Given these properties, the graph of a normally distributed variable has a bell shape as shown below. Note that the percentages displayed here are given to two decimal places, while the percentages above are rounded values. Also note that the $$\mu$$ and $$\sigma$$ symbols represent population mean and population standard deviation respectively:

If you would like to practise interpreting a normally distributed data set, have a go at the following activity.

## The sampling distribution

The descriptive statistics covered in the previous page of this module are used to analyse the data you have access to, which in most cases is a random sample of a larger population. It is important to note that a particular random sample from a population is only one of a number of possible samples though, and that values for sample statistics (e.g. the sample mean) can, in theory, be calculated for each possible sample of the same size. For example, we could measure the heights of a random sample of 100 Curtin students and obtain a mean of that sample, then we could do the same for a different random sample of 100 Curtin students, and for another sample, and so on and so on to calculate means for each possible sample of the same size.

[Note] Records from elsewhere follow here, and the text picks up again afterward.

/-- R308, R315, R316, R317, R320, R321, R322: the upkeep of archive memory. That a round of ZQ calibrations or retrains begins at subchannel 0 when its
period has passed and goes on in ascending order is the model's choice (R317 says only "in turn": assumption log 19). -/
def Obligations.DramUpkeep : Prop :=
  (∀ (s : State) (m : Master), s.passes m .DRM_CFG → s.gateOpen (some m) .DRM 0 = true → s.on fDRM_CFG_EN = false → s.rd fDRM_CFG_CH_EN ∈ [1, 3, 15] → s.rd fDRM_CFG_WIDTH < 3 →
    s.rd fDRM_CFG_SPEED < 3 → 8 ≤ s.rd fDRM_CFG_GRAIN_LOG2 → s.rd fDRM_CFG_GRAIN_LOG2 ≤ 16 → 8 ≤ drmGib (s.rg .DRM_CFG).toNat →
    drmGib (s.rg .DRM_CFG).toNat ≤ 128 → Gives (.dramTrainStart m) s fun t =>
    t.on fDRM_CFG_EN = true ∧ t.on fDRM_STATUS_TRAINING = true ∧ t.on fDRM_STATUS_READY = false ∧ t.rd fDRM_STATUS_TRAIN_FAIL = 0 ∧
    t = { s with regs := t.regs, hst := { s.hst with round := t.hst.round } } ∧ SameBits s t [fDRM_CFG_EN.loc, Reg.loc .DRM_STATUS]) ∧
  (∀ (s : State) (m : Master), s.passes m .DRM_CFG → s.gateOpen (some m) .DRM 0 = false → s.on fDRM_CFG_EN = false → s.rd fDRM_CFG_CH_EN ∈ [1, 3, 15] →
    s.rd fDRM_CFG_WIDTH < 3 → s.rd fDRM_CFG_SPEED < 3 → 8 ≤ s.rd fDRM_CFG_GRAIN_LOG2 → s.rd fDRM_CFG_GRAIN_LOG2 ≤ 16 →
    8 ≤ drmGib (s.rg .DRM_CFG).toNat → drmGib (s.rg .DRM_CFG).toNat ≤ 128 → Gives (.dramTrainStart m) s fun t =>
    t.on fDRM_CFG_EN = true ∧ t.on fDRM_STATUS_TRAINING = true ∧
    Logged s t m .expertClosed (Reg.addr .DRM_CFG) (word (setBits (s.rg .DRM_CFG).toNat fDRM_CFG_EN.hi fDRM_CFG_EN.lo 1))) ∧
  (∀ (s : State), s.on fDRM_STATUS_TRAINING = true → Gives (.dramTrainDone 0) s fun t =>
    t.on fDRM_STATUS_TRAINING = false ∧ t.on fDRM_STATUS_READY = true ∧ t.rd fDRM_STATUS_CAP_GIB = drmGib (s.rg .DRM_CFG).toNat % 256 ∧
    t = { s with regs := t.regs } ∧ SameBits s t [Reg.loc .DRM_STATUS]) ∧
  (∀ (s : State) (f : Nat), s.on fDRM_STATUS_TRAINING = true → s.on fDRM_STATUS_READY = false → f < 2 ^ s.dramN → 0 < f → f < 256 →
    Gives (.dramTrainDone f) s fun t =>
    t.on fDRM_STATUS_TRAINING = false ∧ t.on fDRM_STATUS_READY = false ∧ t.rd fDRM_STATUS_TRAIN_FAIL = f ∧ Raised t .DRM_TRAIN ∧
    t = { s with regs := t.regs, flt := { s.flt with crossing := t.flt.crossing } }) ∧
  (∀ (s : State) (f : Nat), s.on fDRM_STATUS_TRAINING = false → exec (.dramTrainDone f) s = .next s) ∧
  (∀ (s : State) (u : Nat), s.on fDRM_STATUS_READY = true → s.dclkOn = true → AMap.getD s.drm.refDue u 0 ≤ s.tim.rc → s.subReqs u = [] →
    s.owed u = 0 → s.rd fDRM_REF_MODE ≠ 1 → Gives (.dramRefresh u) s fun t =>
    t.drm.openRow = s.drm.openRow.filter (·.1.1 != u) ∧ t.owed u = 0 ∧ AMap.getD t.drm.refDue u 0 = s.tim.rc + s.trefi u * nsU / 20 ∧
    t = { s with drm := { s.drm with openRow := t.drm.openRow, refBank := t.drm.refBank, refDue := t.drm.refDue, postponed := t.drm.postponed } }) ∧
  (∀ (s : State) (u : Nat), s.on fDRM_STATUS_READY = true → s.dclkOn = true → AMap.getD s.drm.refDue u 0 ≤ s.tim.rc → s.subReqs u ≠ [] →
    s.owed u < s.rd fDRM_REF_POSTPONE → Gives (.dramRefresh u) s fun t =>
    t.owed u = s.owed u + 1 ∧ t.drm.openRow = s.drm.openRow ∧
    t = { s with drm := { s.drm with refDue := t.drm.refDue, postponed := t.drm.postponed } }) ∧
  (∀ (s : State) (u : Nat), s.on fDRM_STATUS_READY = false ∨ s.dclkOn = false ∨ s.tim.rc < AMap.getD s.drm.refDue u 0 →
    exec (.dramRefresh u) s = .next s) ∧
  (∀ (s : State) (u : Nat), u ∉ s.drm.doubleRate → s.rd fDRM_REF_MODE ≠ 1 → s.trefi u = 78000) ∧
  (∀ (s : State) (u : Nat) (twice : Bool), s.dclkOn = true → s.jobDue .mr4 u (ns 1000000) = true → Gives (.mr4Poll u twice) s fun t =>
    (u ∈ t.drm.doubleRate ↔ twice = true) ∧ (∀ v, v ≠ u → (v ∈ t.drm.doubleRate ↔ v ∈ s.drm.doubleRate)) ∧
    t = { s with tim := { s.tim with jobs := AMap.set s.tim.jobs (.mr4, u) s.tim.rc }, drm := { s.drm with doubleRate := t.drm.doubleRate } }) ∧
  (∀ (s : State) (u : Nat) (twice : Bool), s.jobDue .mr4 u (ns 1000000) = false → exec (.mr4Poll u twice) s = .next s) ∧
  (∀ (s : State) (u : Nat), s.mayPause u = true → s.drm.zqNext = u → u ≠ 0 →
    exec (.zqCalibration u) s = .next { s with drm := { s.drm with paused := AMap.set s.drm.paused u (s.tim.rc + ns 1000), zqNext := (u + 1) % s.dramN } }) ∧
  (∀ (s : State), s.mayPause 0 = true → s.runNext s.drm.zqNext = 0 → s.jobDue .zq 0 (ns (s.rd fDRM_TRAIN_ZQ_MS * 1000000)) = true →
    exec (.zqCalibration 0) s = .next { s.jobRun .zq 0 with drm := { s.drm with paused := AMap.set s.drm.paused 0 (s.tim.rc + ns 1000), zqNext := 1 % s.dramN } }) ∧
  (∀ (s : State) (u : Nat), s.runNext s.drm.zqNext ≠ u ∨ (u = 0 ∧ s.jobDue .zq 0 (ns (s.rd fDRM_TRAIN_ZQ_MS * 1000000)) = false) →
    exec (.zqCalibration u) s = .next s) ∧
  (∀ (s : State) (u : Nat), s.mayPause u = false → exec (.zqCalibration u) s = .next s ∧ exec (.dqsRetrain u false) s = .next s) ∧
  (∀ (s : State) (u : Nat), s.mayPause u = true → s.drm.exits = [] → s.drm.trNext = u → u ≠ 0 → s.rd fDRM_TRAIN_RETRAIN_MS ≠ 0 →
    exec (.dqsRetrain u false) s = .next { s with drm := { s.drm with paused := AMap.set s.drm.paused u (s.tim.rc + ns 1000), trNext := (u + 1) % s.dramN } }) ∧
  (∀ (s : State) (u : Nat) (moved : Bool), s.drm.exits = [] → s.rd fDRM_TRAIN_RETRAIN_MS = 0 ∨ s.runNext s.drm.trNext ≠ u →
    exec (.dqsRetrain u moved) s = .next s) ∧
  (∀ (s : State) (u : Nat) (l : List Nat), s.mayPause u = true → s.drm.exits = u :: l → exec (.dqsRetrain u false) s =
    .next { s with drm := { s.drm with paused := AMap.set s.drm.paused u (s.tim.rc + ns 1000), exits := l } }) ∧
  (∀ (s : State) (u : Nat), s.mayPause u = true → s.drm.exits = [] → s.drm.trNext = u → u ≠ 0 → s.rd fDRM_TRAIN_RETRAIN_MS ≠ 0 →
    Gives (.dqsRetrain u true) s fun t =>
    Raised t .DRM_TRAIN ∧
    t.drm = { s.drm with paused := AMap.set s.drm.paused u (s.tim.rc + ns 2000000), trNext := (u + 1) % s.dramN } ∧
    t = { s with drm := t.drm, flt := { s.flt with crossing := t.flt.crossing } }) ∧
  (∀ (s : State), s.on fDRM_STATUS_READY = true → s.dclkOn = true → s.on fDRM_SCRUB_EN = true → s.flt.marks = [] → s.drm.queues = [] → s.dramClear = true →
    s.jobDue .patrol 0 s.patrolTime = true → Gives (.patrolScrub [(s.drm.scrubAt, [0])]) s fun t =>
    t.drm = { s.drm with scrubAt := (s.drm.scrubAt + 1) % (s.drmBytes / 64) } ∧ t.flt.marks = [] ∧ Raised t .DRM_ECC_CORR ∧
    t.rd fDRM_ECC_COUNT_CORR 0 (s.dramSub (s.drm.scrubAt * 64)) = s.satUp fDRM_ECC_COUNT_CORR 0 (s.dramSub (s.drm.scrubAt * 64)) ∧
    t = { s with regs := t.regs, tim := { s.tim with jobs := AMap.set s.tim.jobs (.patrol, 0) s.tim.rc }, drm := t.drm, flt := { s.flt with crossing := t.flt.crossing } }) ∧
  (∀ (s : State), s.on fDRM_STATUS_READY = true → s.dclkOn = true → s.on fDRM_SCRUB_EN = true → s.flt.marks = [] →
    s.jobDue .patrol 0 s.patrolTime = true →
    s.dramClear = true → exec (.patrolScrub []) s = .next { s.jobRun .patrol 0 with drm := { s.drm with scrubAt := (s.drm.scrubAt + 1) % (s.drmBytes / 64) } }) ∧
  (∀ (s : State), s.on fDRM_STATUS_READY = true → s.dclkOn = true → s.on fDRM_SCRUB_EN = true → s.jobDue .patrol 0 s.patrolTime = true →
    s.dramClear = false → s.drm.waiting = [] → (s.bank (s.dramKey (s.drm.scrubAt * 64))).length < 8 → Gives (.patrolScrub []) s fun t =>
    t.bank (s.dramKey (s.drm.scrubAt * 64)) =
      s.bank (s.dramKey (s.drm.scrubAt * 64)) ++ [⟨6, false, s.drm.scrubAt * 64, [], [], s.tim.rc⟩] ∧ t.arc = s.arc ∧
    t.drm.scrubAt = (s.drm.scrubAt + 1) % (s.drmBytes / 64)) ∧
  (∀ (s : State), s.on fDRM_STATUS_READY = false ∨ s.dclkOn = false ∨ s.on fDRM_SCRUB_EN = false ∨ s.jobDue .patrol 0 s.patrolTime = false →
    exec (.patrolScrub []) s = .next s) ∧
  (∀ (s : State) (u b n : Nat), s.dclkOn = true → AMap.getD s.drm.replays u 0 < 3 → exec (.alertReplay u ⟨b, n⟩ true) s =
    .next { s with drm := { s.drm with replays := AMap.set s.drm.replays u (AMap.getD s.drm.replays u 0 + 1) } }) ∧
  (∀ (s : State) (u b n : Nat), s.dclkOn = true → exec (.alertReplay u ⟨b, n⟩ false) s =
    .next { s with drm := { s.drm with replays := AMap.set s.drm.replays u 0 } }) ∧
  (∀ (s : State) (u b n : Nat) (r : DramReq), s.dclkOn = true → AMap.getD s.drm.replays u 0 = 3 → (s.bank (u, b))[n]? = some r →
    s.drm.waiting = [] → Gives (.alertReplay u ⟨b, n⟩ true) s fun t =>
    t.bank (u, b) = (s.bank (u, b)).eraseIdx n ∧ AMap.get? t.drm.returned r.req = some (r.addr, 1, []) ∧ AMap.getD t.drm.replays u 0 = 0 ∧ Raised t .DRM_ALERT ∧
    t.on fDRM_ERR_LOG_VALID 0 (s.rd fDRM_ERR_HEAD_NEXT) = true ∧ t.arc = s.arc)

/-- R12, R29, R324, R325, R328, R349, R353, R359: the links to the hosts. That an endpoint comes up with its MSI-X vectors masked is PRESUMED (assumption
log 23). -/
def Obligations.HostLinks : Prop :=
  (∀ (s : State) (h : HostId) (why : HostLoss), h ∉ s.hst.lost → Gives (.hostLost h why) s fun t =>
    h ∈ t.hst.lost ∧ (∀ l, l < 32 → t.on fHST_CH_CFG_EN 0 (chanOf h l) = false) ∧
    (∀ l, l < 32 → t.rg .HST_CH_CFG 0 (chanOf (if h = .a then .b else .a) l) = s.rg .HST_CH_CFG 0 (chanOf (if h = .a then .b else .a) l)) ∧
    (∀ d, d < 48 → t.owner d = if s.owner d = h.num + 1 then 0 else s.owner d) ∧ (∀ g ∈ t.hst.gates, g.1.1 ≠ h.master) ∧
    (∀ c ∈ t.clerk.fetched, ∀ pr, c.src ≠ .ring h pr) ∧ t.on (mirEn h) = false ∧ t.on (mirValid h) = false ∧ (t.mirQ h).queue = [] ∧
    t.isPresent (slotOf .HST_LINK_DOWN h.num) = true ∧
    t.on (if h = .a then fHST_SB_INT_HOST_A_LOST else fHST_SB_INT_HOST_B_LOST) = true ∧
    (why = .linkDown → t.on fHST_LINK_UP 0 h.num = false) ∧ (why = .perst → t.on fHST_LINK_UP 0 h.num = false ∧ t.on fHST_LINK_PERST 0 h.num = true) ∧
    t.eventsOf (if h = .a then .b else .a) = s.eventsOf (if h = .a then .b else .a) ++
      (if s.on fHST_CH_CFG_EN 0 (chanOf (if h = .a then .b else .a) 14) = true ∧
          s.ringUsed (chanOf (if h = .a then .b else .a) 14) + (s.eventsOf (if h = .a then .b else .a)).length <
            s.ringSize (chanOf (if h = .a then .b else .a) 14) then
        [s.eventRec 0x40 15 0 h.num 0 0 0 s.tim.ct] else []) ∧
    t.tables = s.tables ∧ t.arc.mem = s.arc.mem ∧ t.fwd = s.fwd ∧ t.ports = s.ports) ∧
  (∀ (s : State) (h : HostId), h ∈ s.hst.lost → exec (.hostLost h .reset) s = .next s) ∧
  (∀ (s : State) (h : HostId), h ∈ s.hst.lost → Gives (.hostLost h .linkDown) s fun t =>
    t.on fHST_LINK_UP 0 h.num = false ∧ t = { s with regs := t.regs } ∧ SameBits s t [fHST_LINK_UP.loc 0 h.num]) ∧
  (∀ (s : State) (h : HostId) (sp w : Nat) (fl : Bool), s.linkMay h sp w fl = true → Gives (.hostLinkReturn h sp w fl) s fun t =>
    h ∉ t.hst.lost ∧ t.hst = { s.hst with lost := s.hst.lost.filter (· != h) } ∧ t.on fHST_LINK_UP 0 h.num = true ∧
    t.rd fHST_LINK_SPEED 0 h.num = sp ∧ t.rd fHST_LINK_WIDTH 0 h.num = w ∧ t.on fHST_LINK_FLIT 0 h.num = fl ∧
    slotOf .HST_LINK_DOWN h.num ∉ t.flt.present ∧
    t = { s with regs := t.regs, hst := t.hst, flt := { s.flt with present := t.flt.present, doms := t.flt.doms } } ∧
    SameBits s t [fHST_LINK_UP.loc 0 h.num, fHST_LINK_SPEED.loc 0 h.num, fHST_LINK_WIDTH.loc 0 h.num, fHST_LINK_FLIT.loc 0 h.num]) ∧
  (∀ (s : State) (h : HostId) (sp w : Nat) (fl : Bool), s.endpointOn h = false ∨ w ∉ [1, 2, 4, 8, 16] ∨ (s.endpointLanes h).2 < w ∨ sp = 0 ∨ 6 < sp ∨
    (sp = 6 ∧ fl = false) → exec (.hostLinkReturn h sp w fl) s = .next s) ∧
  (∀ (s : State) (h : HostId), s.configId h = if s.endpointOn h = true then some 0xEF951F5E else none) ∧
  (∀ (s : State) (h : HostId), s.endpointOn h = true → Gives (.perstRelease h) s fun t =>
    t.on fHST_LINK_PERST 0 h.num = false ∧ t.on (pclk h) = true ∧ (∀ v, t.msixMasked h v = true) ∧ t.pbaOf h = [] ∧
    h ∈ t.pin.perst ∧
    t.hst = { s.hst with msix := t.hst.msix, pba := t.hst.pba } ∧ t = { s with regs := t.regs, hst := t.hst, pin := { s.pin with perst := t.pin.perst } } ∧
    SameBits s t [fHST_LINK_PERST.loc 0 h.num, (pclk h).loc]) ∧
  (∀ (s : State) (h : HostId), s.endpointOn h = false → Gives (.perstRelease h) s fun t =>
    t.on fHST_LINK_PERST 0 h.num = false ∧ t = { s with regs := t.regs, pin := { s.pin with perst := t.pin.perst } } ∧
    SameBits s t [fHST_LINK_PERST.loc 0 h.num]) ∧
  (∀ (s : State) (h : HostId), Gives (.dmaReadTimeout h) s fun t =>
    Raised t .HST_DMA_TIMEOUT h.num ∧ t = { s with flt := { s.flt with crossing := t.flt.crossing } }) ∧
  (∀ (s : State) (h : HostId), Gives (.pcieLinkError h .correctable) s fun t =>
    Raised t .HST_PCIE_CORR h.num ∧ t.rd fHST_PCIE_ERR_CORR 0 h.num = s.satUp fHST_PCIE_ERR_CORR 0 h.num ∧
    t = { s with regs := t.regs, flt := { s.flt with crossing := t.flt.crossing } } ∧ SameBits s t [fHST_PCIE_ERR_CORR.loc 0 h.num]) ∧
  (∀ (s : State) (h : HostId) (e : PcieError), e ≠ .correctable → Gives (.pcieLinkError h e) s fun t =>
    Raised t .HST_PCIE_UNCORR h.num ∧ t.rd fHST_PCIE_ERR_UNCORR 0 h.num = s.satUp fHST_PCIE_ERR_UNCORR 0 h.num ∧
    t = { s with regs := t.regs, flt := { s.flt with crossing := t.flt.crossing } } ∧ SameBits s t [fHST_PCIE_ERR_UNCORR.loc 0 h.num])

All of these sample statistics (e.g. all of the means for our height example) have a distribution of their own, which is known as the sampling distribution. We could visualise this distribution using a histogram (as per any other data) if we had access to all the data, but note you wouldn’t usually do this as it would defeat the purpose of obtaining a random sample! Instead, inferential statistics estimate properties of the sampling distribution using data obtained from one random sample. The sampling distribution is therefore an important concept to be familiar with, and in particular it is important to be aware of these key properties of the sampling distribution of the mean:

• As the sample size increases, the shape of the sampling distribution of the mean becomes increasingly similar to the normal distribution. This is a very important theorem in statistics, and is called the Central Limit Theorem. Generally a sample size of 30 or more is considered large enough for the sampling distribution to approximate a normal distribution (although if the variable’s distribution is very skewed, a larger sample size may be required), and for this reason a sample size of 30 or more is usually enough to fulfil any normality requirements.
• The mean of the sampling distribution equals the mean of the population.
• The standard deviation of the sampling distribution equals the standard deviation of the population divided by the square root of the sample size. This is the standard error of the mean.

## Testing for normality

If the inferential statistical test you wish to conduct requires a normally distributed continuous variable (or variables) and your sample size is not sufficiently large (typically 30 or above), then you will need to test to determine whether or not this is the case. Unfortunately there is not a single yes-or-no test for normality, and rather it requires assessing up to eight different factors in order to determine if the data approximates the normal distribution ‘closely enough’ (the data will never be perfectly normally distributed, and often a fair bit of deviation is acceptable). While some of these tests are more commonly used than others it is a good idea to evaluate as many as possible, particularly when you are first getting started, as the more information you have means the more complete of a picture you will have of your data, and the more well-informed your conclusion will be.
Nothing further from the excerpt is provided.